Learning to Love

Posted by on Feb 1, 2014 in Faith Words |

Words of Faith

Rev. Rita S. Platt

January 19, 2014

“Learning to Love”

Matthew 4:18-23

This morning’s scripture is about Jesus inviting these men to follow him – become his disciples. It was a common practice. Galilee was the place people went to follow – to learn how to live the law. Then Matthew goes on to let us listen in on Jesus’ teaching:

“You have heard that it was said, ‘Love your neighbor and hate your enemy. But I tell you, love your enemies and pray for those who persecute you, that you may be children of your Father in heaven.” Matthew 5: 43-45a NIV

Here and in so many other places Jesus is teaching his followers how to love.

He begins by responding to the Hebraic understanding of the Law, which instructed persons to “love your neighbor as yourself” (Leviticus 19:18).

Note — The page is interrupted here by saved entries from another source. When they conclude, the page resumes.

-- ==== Sys2Proof/Certificates/Slice0/Obligations.lean ====
section
/-!
DEFINITION. The statements for the provers.  Each says what it states in its docstring, with the rule of the manual that it formalises.
A result is stated as the state that the command answers; `settled s t` is t with the queue, the grade, the board position, the Global
Counter and the Fuse Map of s, once a disarm that has run its course has settled (SettlingIsTheEndOfADisarm).
-/

open Sys2Proof Sys2Proof.Machine

/-! ## The machine as a whole -/

/-- A step on a queue with a command at its front is that command on the state with the queue's rest. -/
def Obligations.StepRunsTheFrontCommand : Prop :=
  ∀ (c : Instr) (rest : List Instr) (s : State), step { s with pending := c :: rest } = exec c { s with pending := rest }

/-- On an empty queue the Global Counter advances by 1 ns while the compute die is awake (R53; the model's choice, log 14); where no disarm and no burn
comes to its end, the firmware has nothing to log, the copies of the Safety Manager agree, no redundant class is without an instance and no test window
stands, nothing else changes but the rest of
a SYNC pulse, the sensors of LCC_TEMP and LCC_POWER_EST at every 1 ms, of which [31:16] holds the highest value so far (R492), and the free draws of
that ns (logs 58 and 69).  A device that is Off stays as it is. -/
def Obligations.EmptyQueueTicks : Prop :=
  ∀ s : State, s.pending = [] →
    (s.awake = true → ∃ t, step s = .next t ∧ t.gcnt = s.gcnt + 1 ∧ t.pending = []) ∧
    (s.awake = true → s.quiet = true → s.lcc.burn = none → s.note = none → s.upset ≠ some .managerCopy → s.emptyClass = none → s.testWindow = none →
      (s.now + 1) % 1000000 ≠ 0 → step s = .next { s with
        gcnt := s.gcnt + 1, line.syncLow := s.line.syncLow - 1, upset := Config.upset s.freeCount, note := Config.firmwareNote s.freeCount,
        freeCount := s.freeCount + 1 }) ∧
    (s.awake = true → (s.now + 1) % 1000000 = 0 → ∃ t, step s = .next t ∧
      (t.lcc.temp.extractLsb' 16 16).toInt = max (s.lcc.temp.extractLsb' 16 16).toInt (t.lcc.temp.extractLsb' 0 16).toInt) ∧
    (s.awake = false → step s = .next s)

/-- A step takes the front of the queue and changes nothing behind it; the grade never changes (R2). -/
def Obligations.QueueIsFirstInFirstOut : Prop :=
  ∀ s t : State, step s = .next t → t.pending = s.pending.tail ∧ t.grade = s.grade

/-- No command changes the Global Counter but a SYNC edge, which loads a value ahead of it, and a wake or a loss of power, after which it is 0
(R53).  That a command takes no time of its own is the model's choice (log 18). -/
def Obligations.GlobalCounterStandsUnderCommands : Prop :=
  ∀ (c : Instr) (s t : State), exec c s = .next t →
    match c with
    | .syncEdge => t.gcnt = s.gcnt ∨ ∃ a ∈ s.line.syncArm, s.now < a.value ∧ t.gcnt = BitVec.ofNat 64 a.value
    | .wake _ _ | .powerOffSwitch => t.gcnt = s.gcnt ∨ t.gcnt = 0
    | .porstAssert | .powerRemoval _ => t.gcnt = 0
    | _ => t.gcnt = s.gcnt

/-- While the compute die is Off no command has an effect but the wake, PORST_N and the loss of power (R501). -/
def Obligations.OffIsInert : Prop :=
  ∀ (c : Instr) (s : State), s.power = .off →
    match c with
    | .wake _ _ | .porstAssert | .powerOffSwitch | .powerRemoval _ => True
    | _ => exec c s = .next s

/-- A fuse, once burned, is never cleared (R505): whatever is known to be burned before a step is burned after it, for every state and every
command. -/
def Obligations.BurnedFusesStand : Prop :=
  ∀ (f : FuseMap) (s t : State), f.Keeps s.lcc.fuses → step s = .next t → f.Keeps t.lcc.fuses

/-- A step leaves the life-cycle state as it is, or brings into force the state of a LIFECYCLE_SET whose burn has ended (R508). -/
def Obligations.LifeCycleMovesOnlyByTransition : Prop :=
  ∀ s t : State, step s = .next t →
    t.lcc.fuses.lifeCycle = s.lcc.fuses.lifeCycle ∨ ∃ n, s.lcc.transition = some (n, t.lcc.fuses.lifeCycle)

/-- What settles after a command: nothing in a state without a DISARMING job; else, once no work item is left, the job is DEFINED and its JOB_DISARM
completes (R67). -/
def Obligations.SettlingIsTheEndOfADisarm : Prop :=
  (∀ s t : State, t.quiet = true →
    settled s t = { t with pending := s.pending, grade := s.grade, boardPos := s.boardPos, gcnt := s.gcnt, lcc.fuses := s.lcc.fuses }) ∧
  (∀ (s t : State) (slot : Nat) (j : Job), t.activeJob = some (slot, j) → j.state = .disarming → t.shu.items = [] → t.disarming = none →
    settled s t = { t.setJob slot (fun x => { x with state := .defined }) with
      pending := s.pending, grade := s.grade, boardPos := s.boardPos, gcnt := s.gcnt, lcc.fuses := s.lcc.fuses }) ∧
  (∀ (s t : State) (slot : Nat) (j : Job), t.activeJob = some (slot, j) → j.state = .disarming → t.shu.items ≠ [] →
    settled s t = { t with pending := s.pending, grade := s.grade, boardPos := s.boardPos, gcnt := s.gcnt, lcc.fuses := s.lcc.fuses })

/-- The operations of the engines leave jobs, blocks, claims, mailboxes, firmware, Pattern, power and life cycle alone: what they change lies in the
memories, the reports and their engines' own state (R78).  EPOCH_COMMIT alone changes of the jobs the priority maps that wait (R18, R489). -/
def Obligations.OperationsKeepToTheirEngines : Prop :=
  ∀ (s : State) (id : Nat) (c : Instr),
    c ∈ [.jobEvent id, .delayInsert id, .delayCancel id, .epochCommit id, .epochApply id, .deltaInject id, .edgeRead id, .search id, .darn id,
         .structureLoad id, .ease id, .qpSolve id, .lsqFitClearAccumulate id, .lsqFitAccumulate id, .lsqFitSolve id, .networkSegment id,
         .matmul id, .topk id, .topkMerge id, .frameTake id, .frameReturn id, .goldenInject id, .checkB id, .stitch id, .hold id, .copy id,
         .fill id, .gather id, .setpointSend id, .correctionSend id, .deltaBroadcast id, .candSend id, .candGather id, .kernel id] →
    s.awake = true →
    ∃ u, exec c s = .next (settled s u) ∧ (c ≠ .epochCommit id → u.jobs = s.jobs) ∧
      (∀ n, (u.jobIn n).map (fun j => { j with priorities := [] }) = (s.jobIn n).map fun j => { j with priorities := [] }) ∧ u.devBlocks = s.devBlocks ∧ u.claims = s.claims ∧ u.mbx = s.mbx ∧
      u.accepted = s.accepted ∧ u.fw = s.fw ∧ u.pat = s.pat ∧ u.power = s.power ∧ u.lcc = s.lcc ∧ u.hiLatches = s.hiLatches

Imbedded in Israel’s understanding of this teaching are two fatal mistakes in interpretation, both of which have continued to inform human thought and more importantly, social behavior until this day.

The first misinterpretation is the belief that the title of “neighbor” only applied to those persons who were situated in their own community, religion, and nation.

The second misinterpretation was the inference that loving their neighbors (who were like them) meant to hate their enemies (who were “the other”).

In point of fact, Israel both literally (and theologically) degraded interactions with any human person identified as “the other…the Samaritans…the tax collectors…the lepers . . .and of course, anyone who was non-Jewish.

The hatred for those who were non-Jewish can be located in the words written in the Mishnah: interpretation of the Law (Torah). “A Jew sees a Gentile fall into the sea, let him by no means lift him out; for it is written, Thou shalt not rise up against the blood of thy neighbor: but this is not thy neighbor.” (Mishnah Torah, Laws of Murder 4:11).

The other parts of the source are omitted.